Malaysia's new opposition coalition agreed to abide by a code of conduct at its first leadership meeting yesterday in a bid to bind the three parties closer together and avoid the loose "agree to disagree" framework that led to the break-up of a previous pact.
Formed three months ago, Pakatan Harapan (PH) - or Hope Alliance in Malay - replaced the Pakatan Rakyat coalition that lasted just seven years and caused the estrangement of key Islamic party, Parti Islam se-Malaysia (PAS).
The three members of PH are Parti Keadilan Rakyat (PKR), the Democratic Action Party (DAP) and Parti Amanah Negara - a PAS splinter group.
Leaders of the three parties yesterday inked the Pakatan Harapan Agreement, which outlines key internal workings on dispute settlement and ideology, though they have yet to unveil joint policies to drive their quest to unseat the long-ruling Barisan Nasional (BN) coalition.
"When BN succeeded in burying Pakatan Rakyat, they felt they were safe," said Mr Lim Guan Eng, secretary-general of the most powerful opposition party, DAP. "But Pakatan Harapan is proving that it is the end of BN that is coming."
In a four-hour long congress, PH leaders focused on the 15-page document that centres on avoiding the damaging internal feuds that shattered the previous alliance last year, despite the coalition coming progressively closer to winning federal power in the last two national elections.
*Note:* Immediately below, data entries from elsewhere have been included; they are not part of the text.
-- ==== Sys2Proof/Laws/State.lean ====
section
/-!
SUPPORT. One lemma per field per update of the unit, each true by unfolding, and what `reg` reads after each update, so that no
later proof unfolds a record update.
-/

namespace Sys2Proof.Machine

variable {p : Params} (u : Mau p)

/-! ### `setReg` -/

@[simp] theorem Mau.setReg_regs (r : RegNum) (x : LimbVec p.W p.N) : (u.setReg r x).regs = u.regs.set r x := rfl
@[simp] theorem Mau.setReg_carry (r : RegNum) (x : LimbVec p.W p.N) : (u.setReg r x).carry = u.carry := rfl
@[simp] theorem Mau.setReg_cfgValid (r : RegNum) (x : LimbVec p.W p.N) : (u.setReg r x).cfgValid = u.cfgValid := rfl
@[simp] theorem Mau.setReg_err (r : RegNum) (x : LimbVec p.W p.N) : (u.setReg r x).err = u.err := rfl
@[simp] theorem Mau.setReg_errInfo (r : RegNum) (x : LimbVec p.W p.N) : (u.setReg r x).errInfo = u.errInfo := rfl
@[simp] theorem Mau.setReg_modulus (r : RegNum) (x : LimbVec p.W p.N) : (u.setReg r x).modulus = u.modulus := rfl
@[simp] theorem Mau.setReg_m0ninv (r : RegNum) (x : LimbVec p.W p.N) : (u.setReg r x).m0ninv = u.m0ninv := rfl
@[simp] theorem Mau.setReg_spareBits (r : RegNum) (x : LimbVec p.W p.N) : (u.setReg r x).spareBits = u.spareBits := rfl
@[simp] theorem Mau.setReg_inFlight (r : RegNum) (x : LimbVec p.W p.N) : (u.setReg r x).inFlight = u.inFlight := rfl
@[simp] theorem Mau.setReg_script (r : RegNum) (x : LimbVec p.W p.N) : (u.setReg r x).script = u.script := rfl
@[simp] theorem Mau.setReg_readData (r : RegNum) (x : LimbVec p.W p.N) : (u.setReg r x).readData = u.readData := rfl
@[simp] theorem Mau.setReg_draws (r : RegNum) (x : LimbVec p.W p.N) : (u.setReg r x).draws = u.draws := rfl

/-! ### `setCarry` -/

@[simp] theorem Mau.setCarry_regs (b : Bool) : (u.setCarry b).regs = u.regs := rfl
@[simp] theorem Mau.setCarry_carry (b : Bool) : (u.setCarry b).carry = b := rfl
@[simp] theorem Mau.setCarry_cfgValid (b : Bool) : (u.setCarry b).cfgValid = u.cfgValid := rfl
@[simp] theorem Mau.setCarry_err (b : Bool) : (u.setCarry b).err = u.err := rfl
@[simp] theorem Mau.setCarry_errInfo (b : Bool) : (u.setCarry b).errInfo = u.errInfo := rfl
@[simp] theorem Mau.setCarry_modulus (b : Bool) : (u.setCarry b).modulus = u.modulus := rfl
@[simp] theorem Mau.setCarry_m0ninv (b : Bool) : (u.setCarry b).m0ninv = u.m0ninv := rfl
@[simp] theorem Mau.setCarry_spareBits (b : Bool) : (u.setCarry b).spareBits = u.spareBits := rfl
@[simp] theorem Mau.setCarry_inFlight (b : Bool) : (u.setCarry b).inFlight = u.inFlight := rfl
@[simp] theorem Mau.setCarry_script (b : Bool) : (u.setCarry b).script = u.script := rfl
@[simp] theorem Mau.setCarry_readData (b : Bool) : (u.setCarry b).readData = u.readData := rfl
@[simp] theorem Mau.setCarry_draws (b : Bool) : (u.setCarry b).draws = u.draws := rfl

/-! ### `setPair` -/

@[simp] theorem Mau.setPair_carry (k : RegNum) (t : LimbVec p.W (p.N + p.N)) : (u.setPair k t).carry = u.carry := rfl
@[simp] theorem Mau.setPair_cfgValid (k : RegNum) (t : LimbVec p.W (p.N + p.N)) : (u.setPair k t).cfgValid = u.cfgValid := rfl
@[simp] theorem Mau.setPair_err (k : RegNum) (t : LimbVec p.W (p.N + p.N)) : (u.setPair k t).err = u.err := rfl
@[simp] theorem Mau.setPair_errInfo (k : RegNum) (t : LimbVec p.W (p.N + p.N)) : (u.setPair k t).errInfo = u.errInfo := rfl
@[simp] theorem Mau.setPair_modulus (k : RegNum) (t : LimbVec p.W (p.N + p.N)) : (u.setPair k t).modulus = u.modulus := rfl
@[simp] theorem Mau.setPair_m0ninv (k : RegNum) (t : LimbVec p.W (p.N + p.N)) : (u.setPair k t).m0ninv = u.m0ninv := rfl
@[simp] theorem Mau.setPair_spareBits (k : RegNum) (t : LimbVec p.W (p.N + p.N)) : (u.setPair k t).spareBits = u.spareBits := rfl
@[simp] theorem Mau.setPair_inFlight (k : RegNum) (t : LimbVec p.W (p.N + p.N)) : (u.setPair k t).inFlight = u.inFlight := rfl
@[simp] theorem Mau.setPair_script (k : RegNum) (t : LimbVec p.W (p.N + p.N)) : (u.setPair k t).script = u.script := rfl
@[simp] theorem Mau.setPair_readData (k : RegNum) (t : LimbVec p.W (p.N + p.N)) : (u.setPair k t).readData = u.readData := rfl
@[simp] theorem Mau.setPair_draws (k : RegNum) (t : LimbVec p.W (p.N + p.N)) : (u.setPair k t).draws = u.draws := rfl

/-! ### `drawReg` -/

@[simp] theorem Mau.drawReg_carry (r : RegNum) : (u.drawReg r).carry = u.carry := rfl
@[simp] theorem Mau.drawReg_cfgValid (r : RegNum) : (u.drawReg r).cfgValid = u.cfgValid := rfl
@[simp] theorem Mau.drawReg_err (r : RegNum) : (u.drawReg r).err = u.err := rfl
@[simp] theorem Mau.drawReg_errInfo (r : RegNum) : (u.drawReg r).errInfo = u.errInfo := rfl
@[simp] theorem Mau.drawReg_modulus (r : RegNum) : (u.drawReg r).modulus = u.modulus := rfl
@[simp] theorem Mau.drawReg_m0ninv (r : RegNum) : (u.drawReg r).m0ninv = u.m0ninv := rfl
@[simp] theorem Mau.drawReg_spareBits (r : RegNum) : (u.drawReg r).spareBits = u.spareBits := rfl
@[simp] theorem Mau.drawReg_inFlight (r : RegNum) : (u.drawReg r).inFlight = u.inFlight := rfl
@[simp] theorem Mau.drawReg_script (r : RegNum) : (u.drawReg r).script = u.script := rfl
@[simp] theorem Mau.drawReg_readData (r : RegNum) : (u.drawReg r).readData = u.readData := rfl
@[simp] theorem Mau.drawReg_draws (r : RegNum) : (u.drawReg r).draws = u.draws + p.N := rfl

/-! ### `drawPair` -/

@[simp] theorem Mau.drawPair_carry (k : RegNum) : (u.drawPair k).carry = u.carry := rfl
@[simp] theorem Mau.drawPair_cfgValid (k : RegNum) : (u.drawPair k).cfgValid = u.cfgValid := rfl
@[simp] theorem Mau.drawPair_err (k : RegNum) : (u.drawPair k).err = u.err := rfl
@[simp] theorem Mau.drawPair_errInfo (k : RegNum) : (u.drawPair k).errInfo = u.errInfo := rfl
@[simp] theorem Mau.drawPair_modulus (k : RegNum) : (u.drawPair k).modulus = u.modulus := rfl
@[simp] theorem Mau.drawPair_m0ninv (k : RegNum) : (u.drawPair k).m0ninv = u.m0ninv := rfl
@[simp] theorem Mau.drawPair_spareBits (k : RegNum) : (u.drawPair k).spareBits = u.spareBits := rfl
@[simp] theorem Mau.drawPair_inFlight (k : RegNum) : (u.drawPair k).inFlight = u.inFlight := rfl
@[simp] theorem Mau.drawPair_script (k : RegNum) : (u.drawPair k).script = u.script := rfl
@[simp] theorem Mau.drawPair_readData (k : RegNum) : (u.drawPair k).readData = u.readData := rfl
@[simp] theorem Mau.drawPair_draws (k : RegNum) : (u.drawPair k).draws = u.draws + (p.N + p.N) := rfl

/-! ### `pop` -/

@[simp] theorem Mau.pop_regs : u.pop.regs = u.regs := rfl
@[simp] theorem Mau.pop_carry : u.pop.carry = u.carry := rfl
@[simp] theorem Mau.pop_cfgValid : u.pop.cfgValid = u.cfgValid := rfl
@[simp] theorem Mau.pop_err : u.pop.err = u.err := rfl
@[simp] theorem Mau.pop_errInfo : u.pop.errInfo = u.errInfo := rfl
@[simp] theorem Mau.pop_modulus : u.pop.modulus = u.modulus := rfl
@[simp] theorem Mau.pop_m0ninv : u.pop.m0ninv = u.m0ninv := rfl
@[simp] theorem Mau.pop_spareBits : u.pop.spareBits = u.spareBits := rfl
@[simp] theorem Mau.pop_inFlight : u.pop.inFlight = u.inFlight := rfl
@[simp] theorem Mau.pop_script : u.pop.script = u.script.tail := rfl
@[simp] theorem Mau.pop_readData : u.pop.readData = u.readData := rfl
@[simp] theorem Mau.pop_draws : u.pop.draws = u.draws := rfl

/-! ### `finish` -/

@[simp] theorem Mau.finish_regs : u.finish.regs = u.regs := rfl
@[simp] theorem Mau.finish_carry : u.finish.carry = u.carry := rfl
@[simp] theorem Mau.finish_cfgValid : u.finish.cfgValid = u.cfgValid := rfl
@[simp] theorem Mau.finish_err : u.finish.err = u.err := rfl
@[simp] theorem Mau.finish_errInfo : u.finish.errInfo = u.errInfo := rfl
@[simp] theorem Mau.finish_modulus : u.finish.modulus = u.modulus := rfl
@[simp] theorem Mau.finish_m0ninv : u.finish.m0ninv = u.m0ninv := rfl
@[simp] theorem Mau.finish_spareBits : u.finish.spareBits = u.spareBits := rfl
@[simp] theorem Mau.finish_inFlight : u.finish.inFlight = none := rfl
@[simp] theorem Mau.finish_script : u.finish.script = u.script := rfl
@[simp] theorem Mau.finish_readData : u.finish.readData = u.readData := rfl
@[simp] theorem Mau.finish_draws : u.finish.draws = u.draws := rfl

/-! ### `answer` -/

@[simp] theorem Mau.answer_regs (w : BitVec p.W) : (u.answer w).regs = u.regs := rfl
@[simp] theorem Mau.answer_carry (w : BitVec p.W) : (u.answer w).carry = u.carry := rfl
@[simp] theorem Mau.answer_cfgValid (w : BitVec p.W) : (u.answer w).cfgValid = u.cfgValid := rfl
@[simp] theorem Mau.answer_err (w : BitVec p.W) : (u.answer w).err = u.err := rfl
@[simp] theorem Mau.answer_errInfo (w : BitVec p.W) : (u.answer w).errInfo = u.errInfo := rfl
@[simp] theorem Mau.answer_modulus (w : BitVec p.W) : (u.answer w).modulus = u.modulus := rfl
@[simp] theorem Mau.answer_m0ninv (w : BitVec p.W) : (u.answer w).m0ninv = u.m0ninv := rfl
@[simp] theorem Mau.answer_spareBits (w : BitVec p.W) : (u.answer w).spareBits = u.spareBits := rfl
@[simp] theorem Mau.answer_inFlight (w : BitVec p.W) : (u.answer w).inFlight = u.inFlight := rfl
@[simp] theorem Mau.answer_script (w : BitVec p.W) : (u.answer w).script = u.script := rfl
@[simp] theorem Mau.answer_readData (w : BitVec p.W) : (u.answer w).readData = some w := rfl
@[simp] theorem Mau.answer_draws (w : BitVec p.W) : (u.answer w).draws = u.draws := rfl

/-! ### `withCmdWrite` -/

@[simp] theorem Mau.withCmdWrite_regs (v : BitVec p.W) : (u.withCmdWrite v).regs = u.regs := rfl
@[simp] theorem Mau.withCmdWrite_carry (v : BitVec p.W) : (u.withCmdWrite v).carry = u.carry := rfl
@[simp] theorem Mau.withCmdWrite_cfgValid (v : BitVec p.W) : (u.withCmdWrite v).cfgValid = u.cfgValid := rfl
@[simp] theorem Mau.withCmdWrite_err (v : BitVec p.W) : (u.withCmdWrite v).err = u.err := rfl
@[simp] theorem Mau.withCmdWrite_errInfo (v : BitVec p.W) : (u.withCmdWrite v).errInfo = u.errInfo := rfl
@[simp] theorem Mau.withCmdWrite_modulus (v : BitVec p.W) : (u.withCmdWrite v).modulus = u.modulus := rfl
@[simp] theorem Mau.withCmdWrite_m0ninv (v : BitVec p.W) : (u.withCmdWrite v).m0ninv = u.m0ninv := rfl
@[simp] theorem Mau.withCmdWrite_spareBits (v : BitVec p.W) : (u.withCmdWrite v).spareBits = u.spareBits := rfl
@[simp] theorem Mau.withCmdWrite_inFlight (v : BitVec p.W) : (u.withCmdWrite v).inFlight = u.inFlight := rfl
@[simp] theorem Mau.withCmdWrite_script (v : BitVec p.W) : (u.withCmdWrite v).script = .write cmdAddr v :: u.script := rfl
@[simp] theorem Mau.withCmdWrite_readData (v : BitVec p.W) : (u.withCmdWrite v).readData = u.readData := rfl
@[simp] theorem Mau.withCmdWrite_draws (v : BitVec p.W) : (u.withCmdWrite v).draws = u.draws := rfl

/-! ### What `reg` and `busy` read -/

@[simp] theorem Mau.reg_setReg_self (r : RegNum) (x : LimbVec p.W p.N) : (u.setReg r x).reg r = x := by
  simp [Mau.reg, Mau.setReg]

theorem Mau.reg_setReg_of_ne {r q : RegNum} (h : q ≠ r) (x : LimbVec p.W p.N) : (u.setReg r x).reg q = u.reg q := by
  have h' : (r : Nat) ≠ q := fun e => h (Fin.ext e.symm)
  simp [Mau.reg, Mau.setReg, h']

@[simp] theorem Mau.reg_setCarry (b : Bool) (q : RegNum) : (u.setCarry b).reg q = u.reg q := rfl
@[simp] theorem Mau.reg_pop (q : RegNum) : u.pop.reg q = u.reg q := rfl
@[simp] theorem Mau.reg_finish (q : RegNum) : u.finish.reg q = u.reg q := rfl
@[simp] theorem Mau.reg_answer (w : BitVec p.W) (q : RegNum) : (u.answer w).reg q = u.reg q := rfl

/-- A pair's two registers are different registers. -/
theorem RegNum.add_one_ne (k : RegNum) : k + 1 ≠ k := by
  revert k; decide

theorem Mau.reg_setPair_low (k : RegNum) (t : LimbVec p.W (p.N + p.N)) : (u.setPair k t).reg k = t.lowHalf := by
  rw [Mau.setPair, Mau.reg_setReg_of_ne _ (RegNum.add_one_ne k).symm, Mau.reg_setReg_self]

theorem Mau.reg_setPair_high (k : RegNum) (t : LimbVec p.W (p.N + p.N)) : (u.setPair k t).reg (k + 1) = t.highHalf := by
  rw [Mau.setPair, Mau.reg_setReg_self]

theorem Mau.reg_setPair_of_ne {k q : RegNum} (h : q ≠ k) (h' : q ≠ k + 1) (t : LimbVec p.W (p.N + p.N)) :
    (u.setPair k t).reg q = u.reg q := by
  rw [Mau.setPair, Mau.reg_setReg_of_ne _ h', Mau.reg_setReg_of_ne _ h]

theorem Mau.reg_drawReg_of_ne {r q : RegNum} (h : q ≠ r) : (u.drawReg r).reg q = u.reg q :=
  Mau.reg_setReg_of_ne u h _

theorem Mau.reg_drawPair_of_ne {k q : RegNum} (h : q ≠ k) (h' : q ≠ k + 1) : (u.drawPair k).reg q = u.reg q :=
  Mau.reg_setPair_of_ne u h h' _

/-- After reset every register is 0. -/
@[simp] theorem Mau.reg_reset (r : RegNum) : (Mau.reset p).reg r = LimbVec.zero p.W p.N := by
  simp [Mau.reg, Mau.reset]

theorem Mau.busy_eq : u.busy = u.inFlight.isSome := rfl

end Sys2Proof.Machine
end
But the agreement skirted controversial subjects such as seat allocation for the next general election, due in 2018, and hudud, a set of Islamic criminal laws that caused intense friction between PAS and the secular DAP.
The process of seat allocation will become more complicated for the opposition as PAS, the biggest Malay opposition party, is not part of PH.
Constant attacks from both BN's lead party Umno and PAS on Malay rights and Islamic issues have damaged the already weak support DAP holds with the crucial Malay majority.
DAP adviser Lim Kit Siang had described survey results released last week by research house Darul Ehsan Institute as a "wake-up call". It showed rising anti-DAP sentiment among Malays.
The institute's November survey found that 72 per cent of Malays in Selangor - which the DAP won in the 2013 polls with PKR and PAS - saw DAP as a pro-Chinese party. And nearly two-thirds of Malays in Selangor felt the party was anti-Malay and anti-Islam.
Amanah president Mohamad Sabu said yesterday that PH "must not fall into their trap" of racial politics.
Still, while lauding PH's insistence on avoiding racial and religious rhetoric espoused by Umno-led BN, analysts believe the opposition must face the reality that Malaysia is still divided by ethnic politics.
"It is necessary to move out from ethnic politics eventually," head of policy think-tank Ideas Wan Saiful Wan Jan told The Sunday Times, "but it is a tall order to do so before the next general election, as you can be very, very sure that Umno will try its best to make sure ethnic discourse remains."
PKR secretary-general Rafizi Ramli acknowledged the "Malay insecurity", saying this was due to their relatively weaker economic status compared to Chinese Malaysians.
He said that by March, PH would begin unveiling common policies that would focus not just on general wages, employment and cost of living, but also the "Malay economic position".